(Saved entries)
theorem enc6_le (h : m + (2 ^ n1 - 1) * 2 ^ l1 + (2 ^ n2 - 1) * 2 ^ l2 + (2 ^ n3 - 1) * 2 ^ l3 + (2 ^ n4 - 1) * 2 ^ l4 + (2 ^ n5 - 1) * 2 ^ l5 + (2 ^ n6 - 1) * 2 ^ l6 ≤ k) :
    enc6 m x1 l1 x2 l2 x3 l3 x4 l4 x5 l5 x6 l6 ≤ k :=
  le_trans (Nat.add_le_add (enc5_le x1 x2 x3 x4 x5 le_rfl) (place_le x6 l6)) h

end Bounds

/-- The first word fits in 32 bits, and the second word, where there is one, does too. -/
def Fits.Statement (i : Instr) : Prop := encodeWord i < 2 ^ 32 ∧ ∀ v ∈ secondWord i, v < 2 ^ 32

theorem fits_short {i : Instr} {w : Nat} (e : encodeWord i = w) (h : w ≤ 2 ^ 32 - 1) (n : secondWord i = none) :
    Fits.Statement i :=
  ⟨by omega, fun v hv => by rw [n] at hv; cases hv⟩

theorem fits_event {i : Instr} (e : encodeWord i = 0) (n : secondWord i = none) : Fits.Statement i :=
  fits_short e (by decide) n

theorem fits_long {i : Instr} {w : Nat} {x : BitVec 32} (e : encodeWord i = w) (h : w ≤ 2 ^ 32 - 1)
    (n : secondWord i = some x.toNat) : Fits.Statement i :=
  ⟨by omega, fun v hv => by rw [n] at hv; cases hv; exact x.isLt⟩
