theorem kind_of_check_vredOrdAdd (ok : (Instr.vredOrdAdd d a b p e f).check = none) : 16 < f.toNat := by
  change orElse (needs (16 < f.toNat && f.toNat < 28) _) _ = none at ok
  simp only [← Option.isNone_iff_eq_none, orElse_isNone, needs_isNone, Bool.and_eq_true, decide_eq_true_eq] at ok
  obtain ⟨⟨low, -⟩, -⟩ := ok
  exact low

/-- The kinds below 17 are other instructions. -/
theorem readsBack_vredOrdAdd (kind : 16 < f.toNat) : ReadsBack (.vredOrdAdd d a b p e f) := by
  have holds : Holds (encodeWord (.vredOrdAdd d a b p e f)) 0x5C000000
      [⟨0, f⟩, ⟨5, e⟩, ⟨8, p⟩, ⟨11, b⟩, ⟨16, a⟩, ⟨21, d⟩] := holds_enc6 rfl
  unfold ReadsBack
  generalize encodeWord (.vredOrdAdd d a b p e f) = w at holds
  obtain ⟨fixed, field⟩ := holds
  replace fixed : FixedBits w 0x5C000000 [(0, 5), (5, 3), (8, 3), (11, 5), (16, 5), (21, 5)] := fixed
  simp only [List.forall_mem_cons] at field
  obtain ⟨f6, f5, f4, f3, f2, f1, -⟩ := field
  have low : w % 32 = f.toNat := by simpa [fieldOf] using congrArg BitVec.toNat f6
  rw [fixed.op17 rfl, decodeOp17_of_vredOrdAdd (by omega), f1, f2, f3, f4, f5, f6]

end OrderedReduction

/-- The fixed bits of an instruction's word choose its row of the decoder, whatever its fields hold. -/
theorem readsBack (i : Instr) (h : isEvent i = false) (ok : i.check = none) : ReadsBack i := by
  cases i
  case add | sub | and | or | xor | andn | orn | xnor | sll | srl | sra | rol | ror | slt | sltn | seq | sne | min |
      max | minn | maxn | addw | subw | sllw | srlw | sraw =>
    exact reads_enc3 rfl fun w h => by rw [h.op01 rfl, decodeOp01, h.low rfl]; exact if_pos (h _ _ rfl)
  case clz | ctz | popc | bswap | sextB | sextH | sextW | zextW =>
    exact reads_enc2 rfl fun w h => by rw [h.op01 rfl, decodeOp01, h.low rfl]; exact if_pos (h _ _ rfl)
  case addi => exact reads_enc3 rfl fun w h => h.op02 rfl
  case andi => exact reads_enc3 rfl fun w h => h.op03 rfl
  case ori => exact reads_enc3 rfl fun w h => h.op04 rfl
  case xori => exact reads_enc3 rfl fun w h => h.op05 rfl
  case slti => exact reads_enc3 rfl fun w h => h.op06 rfl
  case sltni => exact reads_enc3 rfl fun w h => h.op07 rfl
  case lui => exact reads_enc2 rfl fun w h => by rw [h.op08 rfl, decodeOp08]; exact if_pos (h _ _ rfl)
  case mul | mulh | mulhn | mulhsn | div | divn | rem | remn | mulw | divw | divnw | remw | remnw =>
    exact reads_enc3 rfl fun w h => by rw [h.op0A rfl, decodeOp0A, h.low rfl]; exact if_pos (h _ _ rfl)
  case fadd | fsub | fmul | fdiv | fmin | fmax | fmac | fmsc | fsgmv =>
    exact reads_enc4 rfl fun w h => by rw [h.op0B rfl, decodeOp0B, h.low rfl]; exact if_pos (h _ _ rfl)
  case fsqrt | fabs | fneg =>
    exact reads_enc3 rfl fun w h => by rw [h.op0B rfl, decodeOp0B, h.low rfl]; exact if_pos (h _ _ rfl)
  case ld => exact reads_enc5 rfl fun w h => h.op10 rfl
  case st => exact reads_enc5 rfl fun w h => by rw [h.op11 rfl, decodeOp11]; exact if_pos (h _ _ rfl)
  case vld => exact reads_enc5 rfl fun w h => h.op14 rfl
  case vst => exact reads_enc5 rfl fun w h => h.op15 rfl
  case vlds | vsts | vldx | vstx | vldNb =>
    exact reads_enc5 rfl fun w h => by rw [h.op16 rfl, decodeOp16, h.low rfl]; rfl
  case vldm | vstm | vappend =>
    exact reads_enc4 rfl fun w h => by rw [h.op16 rfl, decodeOp16, h.low rfl]; exact if_pos (h _ _ rfl)
  case vamoswap | vamoadd | vamoand | vamoor | vamoxor | vamomin | vamomax | vamominn | vamomaxn | vredaddIdx |
      vredandIdx | vredorIdx | vredxorIdx | vredminIdx | vredmaxIdx | vredminnIdx | vredmaxnIdx =>
    exact reads_enc5 rfl fun w h => by rw [h.op17 rfl, decodeOp17, h.low rfl]; rfl
  case beq => exact reads_enc3 rfl fun w h => h.op18 rfl
  case bne => exact reads_enc3 rfl fun w h => h.op19 rfl
  case blt => exact reads_enc3 rfl fun w h => h.op1A rfl
  case bge => exact reads_enc3 rfl fun w h => h.op1B rfl
  case bltn => exact reads_enc3 rfl fun w h => h.op1C rfl
  case bgen => exact reads_enc3 rfl fun w h => h.op1D rfl
  case jal => exact reads_enc2 rfl fun w h => h.op1E rfl
  case jalr => exact reads_enc3 rfl fun w h => h.op1F rfl
  case vadd | vsub | vmul | vmulh | vmulhn | vand | vor | vxor | vsll | vsrl | vsra | vmin | vmax | vminn | vmaxn |
      vadds | vaddsn | vsubs | vsubsn | vceq | vcne | vclt | vcle | vcltn | vclen | vmerge =>
    exact reads_enc5 rfl fun w h => by rw [h.op20 rfl, decodeOp20, h.low rfl]; rfl
  case vabs | vneg | vclz | vpopc =>
    exact reads_enc4 rfl fun w h => by rw [h.op20 rfl, decodeOp20, h.low rfl]; exact if_pos (h _ _ rfl)
  case vfadd | vfsub | vfmul | vfdiv | vfmin | vfmax | vfmac | vfmsc | vfnmac | vfsgmv | vfceq | vfclt | vfcle | vfcun
      =>
    exact reads_enc5 rfl fun w h => by rw [h.op21 rfl, decodeOp21, h.low rfl]; rfl
  case vfsqrt | vfabs | vfneg | vfrecip | vfrsqrt | vfexp2 | vflog2 | vfkind =>
    exact reads_enc4 rfl fun w h => by rw [h.op21 rfl, decodeOp21, h.low rfl]; exact if_pos (h _ _ rfl)
  case vcvt | vcvtSr =>
    exact reads_enc5 rfl fun w h => by rw [h.op22 rfl, decodeOp22, h.mid (2 ^ 3) 4 rfl]; exact if_pos (h _ _ rfl)
  case vwmul => exact reads_enc6 rfl fun w h => by rw [h.op22 rfl, decodeOp22, h.mid (2 ^ 3) 4 rfl]; rfl
  case vperm | velsh | velrot | vsegsum | vindex =>
    exact reads_enc5 rfl fun w h => by rw [h.op23 rfl, decodeOp23, h.low rfl]; rfl
  case vredsum | vredmin | vredmax | vredminn | vredmaxn | vredand | vredor | vscan | vmvx | vmvv | vbcast | vsqueeze
      =>
    exact reads_enc4 rfl fun w h => by rw [h.op23 rfl, decodeOp23, h.low rfl]; exact if_pos (h _ _ rfl)
  case vrand => exact reads_enc3 rfl fun w h => by rw [h.op23 rfl, decodeOp23, h.low rfl]; exact if_pos (h _ _ rfl)
  case mand | mor | mxor | mandn =>
    exact reads_enc3 rfl fun w h => by rw [h.op24 rfl, decodeOp24, h.low rfl]; exact if_pos (h _ _ rfl)
  case mnot | mcnt | many | mfirst =>
    exact reads_enc2 rfl fun w h => by rw [h.op24 rfl, decodeOp24, h.low rfl]; exact if_pos (h _ _ rfl)
  case mset | mclr =>
    exact reads_enc1 rfl fun w h => by rw [h.op24 rfl, decodeOp24, h.low rfl]; exact if_pos (h _ _ rfl)
  case vaddVx | vsubVx | vrsubVx | vmulVx | vandVx | vorVx | vxorVx | vsllVx | vsrlVx | vsraVx | vminVx | vmaxVx |
      vceqVx =>
    exact reads_enc6 rfl fun w h => by rw [h.op25 rfl, decodeOp25, h.low rfl]; rfl
  case vfaddVx | vfmulVx | vfmacVx =>
    exact reads_enc5 rfl fun w h => by rw [h.op25 rfl, decodeOp25, h.low rfl]; exact if_pos (h _ _ rfl)
  case mop | mops => exact reads_enc6 rfl fun w h => by rw [h.op28 rfl, decodeOp28, h.mid (2 ^ 21) 4 rfl]; rfl
  case mopx | mopxs => exact reads_enc6 rfl fun w h => by rw [h.op29 rfl, decodeOp29, h.mid (2 ^ 21) 4 rfl]; rfl
  case mopsp | mopi | mopiSat =>
    exact reads_enc6 rfl fun w h => by rw [h.op2A rfl, decodeOp2A, h.mid (2 ^ 21) 4 rfl]; rfl
  case acczero => exact reads_enc1 rfl fun w h => by rw [h.op2B rfl, decodeOp2B, h.low rfl]; exact if_pos (h _ _ rfl)
  case accrd | accwr | accadd =>
    exact reads_enc3 rfl fun w h => by rw [h.op2B rfl, decodeOp2B, h.low rfl]; exact if_pos ⟨h _ _ rfl, h _ _ rfl⟩
  case accpro => exact reads_enc5 rfl fun w h => by rw [h.op2B rfl, decodeOp2B, h.low rfl]; exact if_pos (h _ _ rfl)
  case accld | accst | accmov =>
    exact reads_enc2 rfl fun w h => by rw [h.op2B rfl, decodeOp2B, h.low rfl]; exact if_pos ⟨h _ _ rfl, h _ _ rfl⟩
  case accsave | accrest =>
    exact reads_enc1 rfl fun w h => by rw [h.op2B rfl, decodeOp2B, h.low rfl]; exact if_pos ⟨h _ _ rfl, h _ _ rfl⟩
  case cpy | cpy2 | cpyM | cpy2M =>
    exact reads_enc6 rfl fun w h => by rw [h.op30 rfl, decodeOp30, h.mid (2 ^ 4) 8 rfl]; rfl
  case cpyxG | cpyxS | cpyxGM =>
    exact reads_enc5 rfl fun w h => by rw [h.op30 rfl, decodeOp30, h.mid (2 ^ 4) 8 rfl]; exact if_pos (h.low rfl)
  case ccwait | ccset =>
    exact reads_enc3 rfl fun w h => by
      rw [h.op31 rfl, decodeOp31, h.mid (2 ^ 4) 8 rfl]
      exact if_pos ⟨h.low rfl, h _ _ rfl, h _ _ rfl⟩
  case ccrd =>
    exact reads_enc3 rfl fun w h => by
      rw [h.op31 rfl, decodeOp31, h.mid (2 ^ 4) 8 rfl]
      exact if_pos ⟨h.low rfl, h _ _ rfl⟩
  case sgbind =>
    exact reads_enc4 rfl fun w h => by rw [h.op31 rfl, decodeOp31, h.mid (2 ^ 4) 8 rfl]; exact if_pos (h _ _ rfl)
  case sgunbind =>
    exact reads_enc2 rfl fun w h => by
      rw [h.op31 rfl, decodeOp31, h.mid (2 ^ 4) 8 rfl]
      exact if_pos ⟨h.low rfl, h _ _ rfl⟩
  case subscribe =>
    exact reads_enc5 rfl fun w h => by rw [h.op31 rfl, decodeOp31, h.mid (2 ^ 4) 8 rfl]; exact if_pos (h.low rfl)
  case subflush =>
    exact reads_enc1 rfl fun w h => by
      rw [h.op31 rfl, decodeOp31, h.mid (2 ^ 4) 8 rfl]
      exact if_pos ⟨h.low rfl, h _ _ rfl⟩
  case barrArrive | barrWait | barrArriveSpan | barrWaitSpan | join =>
    exact reads_enc1 rfl fun w h => by rw [h.op32 rfl, decodeOp32, h.low rfl]; exact if_pos ⟨h _ _ rfl, h _ _ rfl⟩
  case pause => exact reads_enc1 rfl fun w h => by rw [h.op32 rfl, decodeOp32, h.low rfl]; exact if_pos (h _ _ rfl)
  case recv => exact reads_enc2 rfl fun w h => by rw [h.op32 rfl, decodeOp32, h.low rfl]; exact if_pos (h _ _ rfl)
  case launch =>
    exact reads_enc2 rfl fun w h => by rw [h.op32 rfl, decodeOp32, h.low rfl]; exact if_pos ⟨h _ _ rfl, h _ _ rfl⟩
  case launchR => exact reads_enc3 rfl fun w h => by rw [h.op32 rfl, decodeOp32, h.low rfl]; exact if_pos (h _ _ rfl)
  case rdctl | wrctl | setctl | clrctl | setml =>
    exact reads_enc2 rfl fun w h => by rw [h.op38 rfl, decodeOp38, h.low rfl]; exact if_pos (h _ _ rfl)
  case setvl => exact reads_enc3 rfl fun w h => by rw [h.op38 rfl, decodeOp38, h.low rfl]; exact if_pos (h _ _ rfl)
  case trap | sfqpop =>
    exact reads_enc1 rfl fun w h => by rw [h.op38 rfl, decodeOp38, h.low rfl]; exact if_pos (h _ _ rfl)
  case gkill | tlbinv | hinv =>
    exact reads_enc1 rfl fun w h => by rw [h.op38 rfl, decodeOp38, h.low rfl]; exact if_pos ⟨h _ _ rfl, h _ _ rfl⟩
  -- Chains of tests: those before the row's own one fail on its fixed bits.
  case fenceAcq | fenceRel | fenceAr | fenceSc =>
    exact reads_enc1 rfl fun w h => by
      simp (disch := decide) only [h.op12, decodeOp12, ↓reduceIte, h.mid, h.low, Nat.reducePow, Nat.reduceDiv,
        Nat.reduceMod, Nat.reduceEqDiff, false_and, and_self]
  case fcvtF64F32 | fcvtF32F64 | fcvtF32I64 | fcvtF32N64 | fcvtF64I64 | fcvtF64N64 | fcvtI64F32 | fcvtN64F32 |
      fcvtI64F64 | fcvtN64F64 | fcvtF32Bf16 | fcvtBf16F32 | fcvtF32F16 | fcvtF16F32 | unsub | unsubPub =>
    exact reads_enc2 rfl fun w h => by
      simp (disch := decide) only [h.op0C, decodeOp0C, h.op31, decodeOp31, ↓reduceIte, h.mid, h.low, Nat.reducePow,
        Nat.reduceDiv, Nat.reduceMod, Nat.reduceEqDiff, and_false, false_and, and_self]
  case slli | srli | srai | rori | slliw | srliw | sraiw | fkind | redadd | redand | redor | redxor | redmin | redmax
      | redminn | redmaxn | redfadd | redfmin | redfmax =>
    exact reads_enc3 rfl fun w h => by
      simp (disch := decide) only [h.op09, decodeOp09, h.op0C, decodeOp0C, h.op13, decodeOp13, ↓reduceIte, h.mid,
        h.low, Nat.reducePow, Nat.reduceDiv, Nat.reduceMod, Nat.reduceEqDiff, false_and, and_self]
  case feq | flt | fle | ldx | stx | ldAcq | stRel | amoswap | amoadd | amoand | amoor | amoxor | amomin | amomax |
      amominn | amomaxn | amocas | amofadd | amofmin | amofmax =>
    exact reads_enc4 rfl fun w h => by
      simp (disch := decide) only [h.op0C, decodeOp0C, h.op12, decodeOp12, h.op13, decodeOp13, ↓reduceIte, h.mid,
        h.low, Nat.reducePow, Nat.reduceDiv, Nat.reduceMod, Nat.reduceEqDiff, false_and, and_self]
  case vcvtmWiden | vcvtmNarrow =>
    exact reads_enc5 rfl fun w h => by
      simp (disch := decide) only [h.op22, decodeOp22, ↓reduceIte, h.mid, Nat.reducePow, Nat.reduceDiv, Nat.reduceMod,
        Nat.reduceEqDiff, false_and, and_self]
  -- Rows whose fields lie under an earlier test: the row's own fixed bits exclude it.
  case rfence =>
    exact reads_enc1 rfl fun w h => by
      have not_sdrain : w % 67108864 ≠ 56 := by
        have := h.low (q := 2048) rfl
        omega
      simp (disch := decide) only [h.op12, decodeOp12, not_sdrain, ↓reduceIte, h.mid, h.low, Nat.reducePow,
        Nat.reduceDiv, Nat.reduceMod, Nat.reduceEqDiff, false_and, and_self]
  case stAt =>
    exact reads_enc5 rfl fun w h => by
      have row : w / 2 ^ 6 % 32 = 1 := h _ _ rfl
      rw [h.op12 rfl, decodeOp12]
      iterate 10 rw [if_neg (by omega)]
      exact if_pos row
  case ldNb =>
    exact reads_enc4 rfl fun w h => by
      have row : w / 2 ^ 2 % 512 = 32 := h _ _ rfl
      rw [h.op12 rfl, decodeOp12]
      iterate 11 rw [if_neg (by omega)]
      exact if_pos row
  case redOrdAddF32 | redOrdAddI32 | redOrdMinF32 | redOrdMaxF32 =>
    exact reads_enc4 rfl fun w h => by rw [h.op13 rfl, decodeOp13_of_redOrd (h _ _ rfl), h.low rfl]; rfl
  case vstAt => exact reads_enc6 rfl fun w h => by rw [h.op16 rfl, decodeOp16_of_vstAt (h _ _ rfl)]
  case vredOrdAdd => exact readsBack_vredOrdAdd (kind_of_check_vredOrdAdd ok)
  -- Words without a field.
  case barrArriveGang | barrWaitGang | gexit | yield | eret | fenceI | preempt | ebreak | halt | sdrain => rfl
  -- Long forms.
  case lim | lea | callFar =>
    exact reads_long rfl fun w h v => by
      rw [h.op3F rfl, decodeOp3F, h.mid 256 256 rfl]
      exact if_pos ⟨h _ _ rfl, h.low rfl⟩
  all_goals cases h

end Sys2Proof.Machine
end

section
/-! SUPPORT. The words and the bytes of an instruction (R52, R53), and what decodes from them. -/

namespace Sys2Proof.Machine

section Decoding

variable {w v : Nat} {i : Instr}

/-- No major opcode has more than six bits. -/
theorem word_lt_of_decodes (h : decodeFields w v = .ok i) : w < 2 ^ 32 := by
  unfold decodeFields at h
  split at h
  case h_44 => cases h
  all_goals omega

theorem secondWord_lt {x : Nat} (h : secondWord i = some x) : x < 2 ^ 32 := by
  unfold secondWord at h
  split at h
  case h_4 => cases h
  all_goals
    cases h
    exact BitVec.isLt _

theorem secondWord_getD_lt (i : Instr) : (secondWord i).getD 0 < 2 ^ 32 := by
  cases h : secondWord i with
  | none => decide
  | some x => exact secondWord_lt h

/-- The four bytes of a word make up the word. -/
theorem wordOfBytes_bytesOfWord (h : w < 2 ^ 32) :
    wordOfBytes (.ofNat 8 w) (.ofNat 8 (w / 2 ^ 8)) (.ofNat 8 (w / 2 ^ 16)) (.ofNat 8 (w / 2 ^ 24)) = w := by
  simp only [wordOfBytes, BitVec.toNat_ofNat]
  omega

theorem decode_short (lt : w < 2 ^ 32) (short : w / 2 ^ 26 ≠ 0x3F) : decode (bytesOfWord w) = decodeWord w 0 := by
  unfold decode bytesOfWord
  simp only [wordOfBytes_bytesOfWord lt, isLong, beq_false_of_ne short, Bool.false_eq_true, if_false]

theorem decode_long (lt : w < 2 ^ 32) (lt' : v < 2 ^ 32) (long : w / 2 ^ 26 = 0x3F) :
    decode (bytesOfWord w ++ bytesOfWord v) = decodeWord w v := by
  unfold decode bytesOfWord
  simp only [List.cons_append, List.nil_append, wordOfBytes_bytesOfWord lt, wordOfBytes_bytesOfWord lt', isLong, long, BEq.rfl,
    if_true]

end Decoding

ASSIGNED TASK
Transcribe each line of the data above, unaltered, from the one where "other instructions. -/" appears to the one where "exact reads_enc3 rfl fun w h => by rw [h.op01" appears, inclusive of both.

TASK RESPONSE
/-- The kinds below 17 are other instructions. -/
theorem readsBack_vredOrdAdd (kind : 16 < f.toNat) : ReadsBack (.vredOrdAdd d a b p e f) := by
  have holds : Holds (encodeWord (.vredOrdAdd d a b p e f)) 0x5C000000
      [⟨0, f⟩, ⟨5, e⟩, ⟨8, p⟩, ⟨11, b⟩, ⟨16, a⟩, ⟨21, d⟩] := holds_enc6 rfl
  unfold ReadsBack
  generalize encodeWord (.vredOrdAdd d a b p e f) = w at holds
  obtain ⟨fixed, field⟩ := holds
  replace fixed : FixedBits w 0x5C000000 [(0, 5), (5, 3), (8, 3), (11, 5), (16, 5), (21, 5)] := fixed
  simp only [List.forall_mem_cons] at field
  obtain ⟨f6, f5, f4, f3, f2, f1, -⟩ := field
  have low : w % 32 = f.toNat := by simpa [fieldOf] using congrArg BitVec.toNat f6
  rw [fixed.op17 rfl, decodeOp17_of_vredOrdAdd (by omega), f1, f2, f3, f4, f5, f6]

end OrderedReduction

/-- The fixed bits of an instruction's word choose its row of the decoder, whatever its fields hold. -/
theorem readsBack (i : Instr) (h : isEvent i = false) (ok : i.check = none) : ReadsBack i := by
  cases i
  case add | sub | and | or | xor | andn | orn | xnor | sll | srl | sra | rol | ror | slt | sltn | seq | sne | min |
      max | minn | maxn | addw | subw | sllw | srlw | sraw =>
    exact reads_enc3 rfl fun w h => by rw [h.op01 rfl, decodeOp01, h.low rfl]; exact if_pos (h _ _ rfl)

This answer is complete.